--- Excerpted records Enclosed Below ---
/-- What the counter has come to at the end of a boundary. -/
theorem afterTurns_counter (o : EventOrder) (skipped : Nat) (pulse : Option Nat) (s : State) :
    CounterStage o.steps s (afterTurns o skipped pulse s).timer.cycle False (afterTurns o skipped pulse s) := by
  obtain ⟨b, hstage, hsame⟩ := boundary_stages (o := o) (skipped := skipped) (pulse := pulse) (s := s)
    (P := fun b x => CounterStage o.steps s (begun pulse s).timer.cycle (b = true) x ∧ SameHome s (begun pulse s).timer.cycle x)
    (fun x hx => by
      refine ⟨.of_taken hx rfl rfl, hx.cycle, hx.config, ?_⟩
      obtain hgen | ⟨_, hgen⟩ := hx.gen <;> rw [hgen] <;> rfl)
    (fun _ x y ⟨hx, hsame⟩ hexamines => ⟨hx.of_examines hsame id hexamines, hsame.of_keeps hexamines.1⟩)
    (fun x ⟨hx, hsame⟩ => by
      have hrow : CounterStage o.steps s (begun pulse s).timer.cycle (.stepPulseBegin ∈ firsts o.steps) x :=
        hx.of_closed (fun _ => rfl) (.refl x) (.refl x)
      obtain ⟨hdone, hkept⟩ := hrow.stepRow (before := s.seq.exec.map Executing.seg) (fun e he => (mem_firsts e o.steps).mp he)
        (firsts_nodup o.steps) hsame
      exact ⟨hdone.of_closed (fun h => by cases h) (.refl _) (.refl _), hkept⟩)
  rw [hsame.cycle]
  exact hstage.of_closed False.elim (.refl _) (.refl _)

end Sys2Proof.Machine

namespace Sys2Proof.Claims

open Sys2Proof.Machine

theorem homed_of_homedIn {s t : State} (h : HomedIn s t.timer.cycle t) : Homed s t := by
  refine ⟨h.active, h.known, ?_, h.record⟩
  obtain ⟨e, he, hv⟩ | hhead := h.exec
  · obtain ⟨u, hu, hvalue⟩ := homeValue_eq_some hv
    exact .inl ⟨e, u, he, hu, hvalue⟩
  · exact .inr hhead

/-- What the rules of R52 allow by the named events. -/
structure CounterRules (named : List StepTurn) (s t : State) : Prop where
  position : t.gen.position ≠ s.gen.position → Homed s t ∨ (.stepPulseBegin ∈ named ∧ SteppedTo s.gen.position t)
  known : t.gen.known ≠ s.gen.known → Homed s t ∨ (.closingTick ∈ named ∧ t.gen.known = false ∧
    ∃ r, r ∈ t.held ∧ r.code = .homeFailed ∧ r.known = false ∧ r.endCycle = t.timer.cycle)

theorem counterRules_of_same {named : List StepTurn} {s t : State} (hposition : t.gen.position = s.gen.position)
    (hknown : t.gen.known = s.gen.known) : CounterRules named s t := ⟨absurd hposition, absurd hknown⟩

theorem counterRules_of_stage {named : List StepTurn} {s t : State} {row : Prop}
    (h : CounterStage named s t.timer.cycle row t) : CounterRules named s t := by
  cases h with
  | same hposition hknown _ => exact counterRules_of_same hposition hknown
  | stepped _ hsteps hposition hknown _ _ => exact ⟨fun _ => .inr ⟨hsteps, hposition⟩, absurd hknown⟩
  | homed hhomed _ => exact ⟨fun _ => .inl (homed_of_homedIn hhomed), fun _ => .inl (homed_of_homedIn hhomed)⟩
  | failed hfailed _ =>
    exact ⟨fun hne => .inr (hfailed.position.resolve_left hne), fun _ => .inr ⟨hfailed.steps, hfailed.known, hfailed.record⟩⟩

theorem bounds_counter {c : Instr} {o : EventOrder} {s t : State} (hc : Bounds c o) (hexec : exec c s = .next t) :
    CounterRules o.steps s t := by
  obtain hkept | ⟨skipped, pulse, rfl⟩ := bounds_cases hc hexec
  · exact counterRules_of_same (by rw [hkept]) (by rw [hkept])
  · exact counterRules_of_stage (afterTurns_counter o skipped pulse s)

/-- An event of the Step Generator as a command of its own. -/
theorem stepTurn_counter (s : State) (e : StepTurn) : CounterRules [e] s (stepTurn s e) := by
  have hstart : CounterStage [e] s s.timer.cycle True s := .same rfl rfl (.refl _)
  obtain ⟨hstage, hsame⟩ := hstart.stepTurn (e := e) (later := False) ⟨rfl, rfl, rfl⟩ List.mem_cons_self False.elim
    fun _ => ⟨trivial, id⟩
  rw [← hsame.cycle] at hstage
  exact counterRules_of_stage hstage

/-- The bytes that have come in the right state of the port make up the request. -/
theorem completes_of_assembled {code : Byte} {n : Nat} {bytes all : List Byte} {p : HostPort}
    (h : assembled code bytes p = some all) (hlen : n ≤ all.length) : Completes code n bytes p (all.take n) := by
  refine ⟨all, ?_, hlen, rfl⟩
  unfold assembled at h
  split at h
  · rename_i hphase
    cases h
    exact .inl ⟨hphase, rfl⟩
  · rename_i hphase
    split at h
    · rename_i hrequest
      cases h
      exact .inr ⟨hphase, hrequest, rfl⟩
    · cases h
  all_goals cases h

theorem setPosition_counter {bytes : List Byte} {s t : State} (hexec : exec (.setPosition bytes) s = .next t) :
    (t.gen.position = s.gen.position ∧ t.gen.known = s.gen.known) ∨ SetsPosition (.setPosition bytes) s t := by
  cases hexec
  rcases clockRequest_cases 0x14 (fun _ => 4) bytes takeSetPosition s with ⟨_, h⟩ | ⟨ps, hall, ⟨_, h⟩ | ⟨hlen, h⟩⟩
  · rw [h]
    exact .inl ⟨rfl, rfl⟩
  · rw [h]
    exact .inl ⟨rfl, rfl⟩
  · rw [h]
    unfold takeSetPosition
    split
    · exact .inl ⟨rfl, rfl⟩
    · exact .inr ⟨bytes, ps.take 4, rfl, completes_of_assembled hall hlen, word32At_eq _ _, rfl⟩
--- End of Enclosed Excerpted records ---
*Task instructions*.
Return, unchanged, the run of lines above that opens with the line containing "known : t.gen.known ≠" and closes with the line containing "obtain hkept |". Include both.

*Final answer*.
  known : t.gen.known ≠ s.gen.known → Homed s t ∨ (.closingTick ∈ named ∧ t.gen.known = false ∧
    ∃ r, r ∈ t.held ∧ r.code = .homeFailed ∧ r.known = false ∧ r.endCycle = t.timer.cycle)

theorem counterRules_of_same {named : List StepTurn} {s t : State} (hposition : t.gen.position = s.gen.position)
    (hknown : t.gen.known = s.gen.known) : CounterRules named s t := ⟨absurd hposition, absurd hknown⟩

theorem counterRules_of_stage {named : List StepTurn} {s t : State} {row : Prop}
    (h : CounterStage named s t.timer.cycle row t) : CounterRules named s t := by
  cases h with
  | same hposition hknown _ => exact counterRules_of_same hposition hknown
  | stepped _ hsteps hposition hknown _ _ => exact ⟨fun _ => .inr ⟨hsteps, hposition⟩, absurd hknown⟩
  | homed hhomed _ => exact ⟨fun _ => .inl (homed_of_homedIn hhomed), fun _ => .inl (homed_of_homedIn hhomed)⟩
  | failed hfailed _ =>
    exact ⟨fun hne => .inr (hfailed.position.resolve_left hne), fun _ => .inr ⟨hfailed.steps, hfailed.known, hfailed.record⟩⟩

theorem bounds_counter {c : Instr} {o : EventOrder} {s t : State} (hc : Bounds c o) (hexec : exec c s = .next t) :
    CounterRules o.steps s t := by
  obtain hkept | ⟨skipped, pulse, rfl⟩ := bounds_cases hc hexec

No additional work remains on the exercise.